━━━ Information provided

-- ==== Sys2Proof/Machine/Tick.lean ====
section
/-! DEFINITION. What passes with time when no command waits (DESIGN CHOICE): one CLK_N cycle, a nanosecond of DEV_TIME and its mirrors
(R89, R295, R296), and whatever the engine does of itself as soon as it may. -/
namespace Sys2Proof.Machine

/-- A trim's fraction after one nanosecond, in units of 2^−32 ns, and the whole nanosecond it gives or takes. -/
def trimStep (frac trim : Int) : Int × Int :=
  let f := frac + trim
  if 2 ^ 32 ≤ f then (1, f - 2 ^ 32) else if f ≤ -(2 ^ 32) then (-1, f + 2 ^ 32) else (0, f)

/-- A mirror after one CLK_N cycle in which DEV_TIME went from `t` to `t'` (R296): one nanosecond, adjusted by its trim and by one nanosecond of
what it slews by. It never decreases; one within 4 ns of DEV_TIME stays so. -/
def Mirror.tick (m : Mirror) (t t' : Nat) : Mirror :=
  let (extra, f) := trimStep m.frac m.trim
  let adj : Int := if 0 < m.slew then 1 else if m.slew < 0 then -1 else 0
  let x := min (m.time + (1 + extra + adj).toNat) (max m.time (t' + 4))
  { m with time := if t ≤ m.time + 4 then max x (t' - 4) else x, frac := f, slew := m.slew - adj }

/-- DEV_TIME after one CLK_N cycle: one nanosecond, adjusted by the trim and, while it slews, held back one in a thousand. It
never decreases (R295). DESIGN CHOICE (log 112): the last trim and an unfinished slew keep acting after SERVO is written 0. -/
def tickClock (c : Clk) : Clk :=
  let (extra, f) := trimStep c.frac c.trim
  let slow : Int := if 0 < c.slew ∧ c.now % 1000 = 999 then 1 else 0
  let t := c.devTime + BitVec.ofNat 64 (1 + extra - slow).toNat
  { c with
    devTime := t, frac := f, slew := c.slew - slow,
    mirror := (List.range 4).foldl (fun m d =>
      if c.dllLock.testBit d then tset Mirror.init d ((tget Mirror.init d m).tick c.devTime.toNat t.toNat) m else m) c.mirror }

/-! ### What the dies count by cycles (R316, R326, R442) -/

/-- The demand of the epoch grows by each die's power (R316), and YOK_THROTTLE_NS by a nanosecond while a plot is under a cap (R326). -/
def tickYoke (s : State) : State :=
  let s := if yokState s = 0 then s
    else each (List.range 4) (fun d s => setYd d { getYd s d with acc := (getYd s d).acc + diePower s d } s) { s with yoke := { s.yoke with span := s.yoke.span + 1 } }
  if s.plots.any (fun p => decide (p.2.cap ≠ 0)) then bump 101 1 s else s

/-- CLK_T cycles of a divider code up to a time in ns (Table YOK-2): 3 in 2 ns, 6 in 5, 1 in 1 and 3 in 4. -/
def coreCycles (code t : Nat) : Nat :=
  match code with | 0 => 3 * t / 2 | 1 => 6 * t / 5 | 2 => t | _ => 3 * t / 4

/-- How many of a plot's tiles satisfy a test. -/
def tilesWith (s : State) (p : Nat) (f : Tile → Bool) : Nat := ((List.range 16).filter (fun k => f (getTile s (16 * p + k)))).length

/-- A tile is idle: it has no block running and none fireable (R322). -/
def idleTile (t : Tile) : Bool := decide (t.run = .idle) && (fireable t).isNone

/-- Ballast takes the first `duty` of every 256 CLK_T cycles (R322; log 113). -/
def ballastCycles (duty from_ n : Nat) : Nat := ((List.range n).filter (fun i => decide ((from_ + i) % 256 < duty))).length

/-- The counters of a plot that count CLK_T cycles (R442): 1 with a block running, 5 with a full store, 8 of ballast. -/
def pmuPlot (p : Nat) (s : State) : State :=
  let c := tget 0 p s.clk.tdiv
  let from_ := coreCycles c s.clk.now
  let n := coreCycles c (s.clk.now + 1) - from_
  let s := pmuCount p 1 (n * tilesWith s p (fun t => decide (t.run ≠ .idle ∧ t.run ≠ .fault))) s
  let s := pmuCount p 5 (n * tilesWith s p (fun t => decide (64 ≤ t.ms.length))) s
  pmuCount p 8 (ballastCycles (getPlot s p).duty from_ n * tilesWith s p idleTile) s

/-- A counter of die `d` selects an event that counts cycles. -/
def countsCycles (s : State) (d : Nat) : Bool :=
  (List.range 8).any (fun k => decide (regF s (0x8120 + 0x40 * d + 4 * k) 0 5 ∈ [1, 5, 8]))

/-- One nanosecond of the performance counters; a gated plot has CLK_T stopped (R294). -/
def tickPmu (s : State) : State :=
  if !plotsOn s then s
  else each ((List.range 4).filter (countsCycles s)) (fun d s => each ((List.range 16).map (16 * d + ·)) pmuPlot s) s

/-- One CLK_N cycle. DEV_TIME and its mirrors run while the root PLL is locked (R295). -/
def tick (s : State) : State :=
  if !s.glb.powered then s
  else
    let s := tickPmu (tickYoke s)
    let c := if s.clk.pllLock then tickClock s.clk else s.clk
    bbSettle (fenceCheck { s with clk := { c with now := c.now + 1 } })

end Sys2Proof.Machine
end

━━━━━━
━━━ Information provided

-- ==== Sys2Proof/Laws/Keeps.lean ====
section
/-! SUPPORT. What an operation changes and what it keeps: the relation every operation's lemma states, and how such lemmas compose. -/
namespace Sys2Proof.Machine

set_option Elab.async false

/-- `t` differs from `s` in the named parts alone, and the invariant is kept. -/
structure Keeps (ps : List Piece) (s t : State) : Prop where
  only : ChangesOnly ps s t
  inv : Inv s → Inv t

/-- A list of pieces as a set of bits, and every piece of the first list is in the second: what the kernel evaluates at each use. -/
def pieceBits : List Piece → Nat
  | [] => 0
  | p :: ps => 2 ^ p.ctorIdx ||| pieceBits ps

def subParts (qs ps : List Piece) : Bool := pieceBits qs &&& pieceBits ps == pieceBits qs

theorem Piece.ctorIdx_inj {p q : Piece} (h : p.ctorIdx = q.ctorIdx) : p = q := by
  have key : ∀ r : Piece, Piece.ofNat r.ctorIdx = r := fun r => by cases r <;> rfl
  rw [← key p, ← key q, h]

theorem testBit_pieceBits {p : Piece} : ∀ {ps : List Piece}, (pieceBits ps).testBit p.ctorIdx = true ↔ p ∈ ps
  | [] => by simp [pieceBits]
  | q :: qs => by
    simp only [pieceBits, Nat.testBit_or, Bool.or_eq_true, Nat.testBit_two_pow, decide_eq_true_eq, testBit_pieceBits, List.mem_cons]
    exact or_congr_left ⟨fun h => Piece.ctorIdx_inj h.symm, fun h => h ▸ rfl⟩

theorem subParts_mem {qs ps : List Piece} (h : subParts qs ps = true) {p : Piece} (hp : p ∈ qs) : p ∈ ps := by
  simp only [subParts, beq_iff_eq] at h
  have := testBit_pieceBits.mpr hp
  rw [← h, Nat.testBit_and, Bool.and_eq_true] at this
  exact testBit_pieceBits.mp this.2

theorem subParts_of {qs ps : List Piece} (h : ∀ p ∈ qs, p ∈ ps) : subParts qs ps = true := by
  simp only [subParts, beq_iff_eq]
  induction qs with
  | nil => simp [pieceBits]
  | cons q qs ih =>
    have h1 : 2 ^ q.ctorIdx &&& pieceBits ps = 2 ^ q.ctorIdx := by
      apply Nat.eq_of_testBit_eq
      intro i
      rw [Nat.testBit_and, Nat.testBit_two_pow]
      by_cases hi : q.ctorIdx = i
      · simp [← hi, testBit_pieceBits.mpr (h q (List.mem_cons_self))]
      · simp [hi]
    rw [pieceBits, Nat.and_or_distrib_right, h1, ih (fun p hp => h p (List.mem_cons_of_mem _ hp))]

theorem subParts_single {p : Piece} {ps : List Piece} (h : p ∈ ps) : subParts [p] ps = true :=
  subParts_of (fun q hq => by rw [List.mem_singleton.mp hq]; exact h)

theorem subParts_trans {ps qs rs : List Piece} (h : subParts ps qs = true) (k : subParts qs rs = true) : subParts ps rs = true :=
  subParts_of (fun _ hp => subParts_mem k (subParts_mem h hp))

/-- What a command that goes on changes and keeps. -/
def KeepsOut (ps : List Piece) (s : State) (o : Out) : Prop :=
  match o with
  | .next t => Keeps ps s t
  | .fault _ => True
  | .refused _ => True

━━━━━━
━━━ Information provided

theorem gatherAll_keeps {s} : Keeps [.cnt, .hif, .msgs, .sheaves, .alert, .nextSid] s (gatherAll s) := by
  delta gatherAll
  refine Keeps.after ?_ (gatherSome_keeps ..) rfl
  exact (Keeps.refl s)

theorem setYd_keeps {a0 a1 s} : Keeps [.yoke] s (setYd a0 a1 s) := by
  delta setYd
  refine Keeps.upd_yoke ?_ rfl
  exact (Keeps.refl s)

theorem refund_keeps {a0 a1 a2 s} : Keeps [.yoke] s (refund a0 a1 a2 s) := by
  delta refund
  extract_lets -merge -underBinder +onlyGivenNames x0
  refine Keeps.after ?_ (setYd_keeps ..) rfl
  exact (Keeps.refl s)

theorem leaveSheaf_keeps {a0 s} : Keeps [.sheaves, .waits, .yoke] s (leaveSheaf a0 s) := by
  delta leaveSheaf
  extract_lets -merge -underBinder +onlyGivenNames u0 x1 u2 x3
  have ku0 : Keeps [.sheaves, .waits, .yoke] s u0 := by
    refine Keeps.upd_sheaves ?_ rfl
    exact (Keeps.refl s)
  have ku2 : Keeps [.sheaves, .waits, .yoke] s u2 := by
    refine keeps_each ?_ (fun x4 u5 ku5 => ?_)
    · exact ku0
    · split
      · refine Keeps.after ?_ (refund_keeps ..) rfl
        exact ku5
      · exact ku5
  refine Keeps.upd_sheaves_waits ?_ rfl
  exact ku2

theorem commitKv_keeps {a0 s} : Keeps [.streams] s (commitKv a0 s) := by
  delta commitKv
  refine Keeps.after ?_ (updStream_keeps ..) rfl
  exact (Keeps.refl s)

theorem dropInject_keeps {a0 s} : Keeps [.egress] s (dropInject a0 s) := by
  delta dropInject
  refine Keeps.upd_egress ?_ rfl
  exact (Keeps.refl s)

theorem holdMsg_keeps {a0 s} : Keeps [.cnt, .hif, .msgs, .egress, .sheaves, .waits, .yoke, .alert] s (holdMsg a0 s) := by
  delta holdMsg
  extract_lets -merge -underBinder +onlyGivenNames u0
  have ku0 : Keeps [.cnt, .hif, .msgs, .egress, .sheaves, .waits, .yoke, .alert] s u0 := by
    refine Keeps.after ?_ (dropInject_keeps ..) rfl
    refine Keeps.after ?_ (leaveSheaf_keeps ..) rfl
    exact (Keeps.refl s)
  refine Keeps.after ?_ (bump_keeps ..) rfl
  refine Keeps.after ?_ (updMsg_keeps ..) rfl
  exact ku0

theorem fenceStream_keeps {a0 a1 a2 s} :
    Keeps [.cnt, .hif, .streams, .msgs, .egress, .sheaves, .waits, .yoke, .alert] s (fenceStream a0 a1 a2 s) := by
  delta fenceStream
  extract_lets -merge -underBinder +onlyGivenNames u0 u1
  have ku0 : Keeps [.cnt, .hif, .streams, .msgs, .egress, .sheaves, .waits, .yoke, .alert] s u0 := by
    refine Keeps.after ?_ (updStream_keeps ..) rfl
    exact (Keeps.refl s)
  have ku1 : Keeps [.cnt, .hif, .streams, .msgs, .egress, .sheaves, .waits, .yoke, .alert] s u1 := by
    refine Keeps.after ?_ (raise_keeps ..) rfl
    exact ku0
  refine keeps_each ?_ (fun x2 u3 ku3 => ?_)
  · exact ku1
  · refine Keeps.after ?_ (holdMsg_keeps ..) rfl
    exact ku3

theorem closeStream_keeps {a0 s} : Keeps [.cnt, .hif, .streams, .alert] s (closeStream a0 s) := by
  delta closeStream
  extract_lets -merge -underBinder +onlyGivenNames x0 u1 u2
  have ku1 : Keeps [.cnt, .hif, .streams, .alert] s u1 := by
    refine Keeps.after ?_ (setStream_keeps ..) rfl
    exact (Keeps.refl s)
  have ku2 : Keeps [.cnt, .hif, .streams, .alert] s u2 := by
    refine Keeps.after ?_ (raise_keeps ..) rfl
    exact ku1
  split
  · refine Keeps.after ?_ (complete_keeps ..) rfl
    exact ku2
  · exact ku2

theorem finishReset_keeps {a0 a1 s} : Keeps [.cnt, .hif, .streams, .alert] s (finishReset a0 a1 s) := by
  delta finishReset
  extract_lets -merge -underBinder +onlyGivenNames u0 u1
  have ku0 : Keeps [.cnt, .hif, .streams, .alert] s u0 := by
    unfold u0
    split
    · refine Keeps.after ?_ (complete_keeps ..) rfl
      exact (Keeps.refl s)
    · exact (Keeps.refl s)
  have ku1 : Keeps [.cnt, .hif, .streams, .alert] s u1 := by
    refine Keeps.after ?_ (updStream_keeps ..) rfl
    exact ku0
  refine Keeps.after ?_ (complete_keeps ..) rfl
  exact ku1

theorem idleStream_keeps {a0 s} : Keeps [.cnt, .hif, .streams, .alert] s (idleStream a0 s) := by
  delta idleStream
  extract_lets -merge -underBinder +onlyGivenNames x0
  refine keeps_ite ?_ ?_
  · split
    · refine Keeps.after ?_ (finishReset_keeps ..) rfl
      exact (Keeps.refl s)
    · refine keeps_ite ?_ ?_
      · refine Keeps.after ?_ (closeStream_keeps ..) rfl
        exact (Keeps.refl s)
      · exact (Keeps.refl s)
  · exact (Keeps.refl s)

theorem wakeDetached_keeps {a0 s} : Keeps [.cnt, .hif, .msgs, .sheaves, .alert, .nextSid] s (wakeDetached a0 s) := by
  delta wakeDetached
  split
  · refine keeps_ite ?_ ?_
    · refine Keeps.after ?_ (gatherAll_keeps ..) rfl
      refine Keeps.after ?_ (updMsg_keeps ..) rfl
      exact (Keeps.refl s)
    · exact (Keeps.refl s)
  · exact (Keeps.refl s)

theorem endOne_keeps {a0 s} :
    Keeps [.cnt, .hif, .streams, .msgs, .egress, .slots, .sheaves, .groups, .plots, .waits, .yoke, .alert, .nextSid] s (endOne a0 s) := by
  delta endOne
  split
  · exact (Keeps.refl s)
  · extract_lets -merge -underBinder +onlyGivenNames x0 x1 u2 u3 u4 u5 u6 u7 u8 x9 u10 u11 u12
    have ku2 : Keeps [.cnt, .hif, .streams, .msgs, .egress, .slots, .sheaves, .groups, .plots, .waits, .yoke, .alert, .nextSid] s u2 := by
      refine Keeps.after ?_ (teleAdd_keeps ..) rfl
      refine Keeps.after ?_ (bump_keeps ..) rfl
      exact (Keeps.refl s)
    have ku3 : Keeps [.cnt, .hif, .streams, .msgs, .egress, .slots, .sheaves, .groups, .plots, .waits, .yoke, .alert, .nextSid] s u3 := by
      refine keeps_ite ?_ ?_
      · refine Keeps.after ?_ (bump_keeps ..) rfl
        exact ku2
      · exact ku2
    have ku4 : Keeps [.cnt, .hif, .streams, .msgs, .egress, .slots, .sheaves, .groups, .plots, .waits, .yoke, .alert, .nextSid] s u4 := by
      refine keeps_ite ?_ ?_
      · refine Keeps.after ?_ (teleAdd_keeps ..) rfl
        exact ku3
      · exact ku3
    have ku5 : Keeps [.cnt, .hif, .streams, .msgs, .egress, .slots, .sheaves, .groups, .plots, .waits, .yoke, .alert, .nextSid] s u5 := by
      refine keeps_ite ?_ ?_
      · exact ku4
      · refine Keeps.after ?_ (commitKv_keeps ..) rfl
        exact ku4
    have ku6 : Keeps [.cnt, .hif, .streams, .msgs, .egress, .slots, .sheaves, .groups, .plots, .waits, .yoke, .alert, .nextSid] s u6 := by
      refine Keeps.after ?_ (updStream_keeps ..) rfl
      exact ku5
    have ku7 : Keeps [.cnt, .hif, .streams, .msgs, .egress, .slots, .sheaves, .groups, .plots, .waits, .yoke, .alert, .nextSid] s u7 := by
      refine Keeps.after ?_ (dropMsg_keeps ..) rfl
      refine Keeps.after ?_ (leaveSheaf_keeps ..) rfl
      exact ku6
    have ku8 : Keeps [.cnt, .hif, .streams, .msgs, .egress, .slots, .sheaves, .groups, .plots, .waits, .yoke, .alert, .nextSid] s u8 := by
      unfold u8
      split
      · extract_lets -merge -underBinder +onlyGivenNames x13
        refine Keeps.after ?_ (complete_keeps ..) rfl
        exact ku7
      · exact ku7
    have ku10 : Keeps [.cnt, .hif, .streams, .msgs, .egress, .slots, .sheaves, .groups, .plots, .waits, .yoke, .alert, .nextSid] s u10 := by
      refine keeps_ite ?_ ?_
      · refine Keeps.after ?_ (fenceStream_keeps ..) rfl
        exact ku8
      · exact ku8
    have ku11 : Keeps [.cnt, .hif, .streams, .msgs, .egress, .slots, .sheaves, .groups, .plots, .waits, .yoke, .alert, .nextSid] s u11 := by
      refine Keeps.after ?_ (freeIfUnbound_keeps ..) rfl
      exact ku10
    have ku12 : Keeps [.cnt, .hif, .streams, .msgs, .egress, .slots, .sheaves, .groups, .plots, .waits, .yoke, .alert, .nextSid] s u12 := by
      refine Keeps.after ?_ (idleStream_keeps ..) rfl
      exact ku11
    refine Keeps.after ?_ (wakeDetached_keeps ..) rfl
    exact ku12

━━━━━━

• _Work to be completed_: Could you write out, exactly as they stand, only the lines above that begin at the line with "match code with" and stop after the line with "(List.range 8).any (fun"?

• _Answer space_:
  match code with | 0 => 3 * t / 2 | 1 => 6 * t / 5 | 2 => t | _ => 3 * t / 4

/-- How many of a plot's tiles satisfy a test. -/
def tilesWith (s : State) (p : Nat) (f : Tile → Bool) : Nat := ((List.range 16).filter (fun k => f (getTile s (16 * p + k)))).length

/-- A tile is idle: it has no block running and none fireable (R322). -/
def idleTile (t : Tile) : Bool := decide (t.run = .idle) && (fireable t).isNone

/-- Ballast takes the first `duty` of every 256 CLK_T cycles (R322; log 113). -/
def ballastCycles (duty from_ n : Nat) : Nat := ((List.range n).filter (fun i => decide ((from_ + i) % 256 < duty))).length

/-- The counters of a plot that count CLK_T cycles (R442): 1 with a block running, 5 with a full store, 8 of ballast. -/
def pmuPlot (p : Nat) (s : State) : State :=
  let c := tget 0 p s.clk.tdiv
  let from_ := coreCycles c s.clk.now
  let n := coreCycles c (s.clk.now + 1) - from_
  let s := pmuCount p 1 (n * tilesWith s p (fun t => decide (t.run ≠ .idle ∧ t.run ≠ .fault))) s
  let s := pmuCount p 5 (n * tilesWith s p (fun t => decide (64 ≤ t.ms.length))) s
  pmuCount p 8 (ballastCycles (getPlot s p).duty from_ n * tilesWith s p idleTile) s

/-- A counter of die `d` selects an event that counts cycles. -/
def countsCycles (s : State) (d : Nat) : Bool :=
  (List.range 8).any (fun k => decide (regF s (0x8120 + 0x40 * d + 4 * k) 0 5 ∈ [1, 5, 8]))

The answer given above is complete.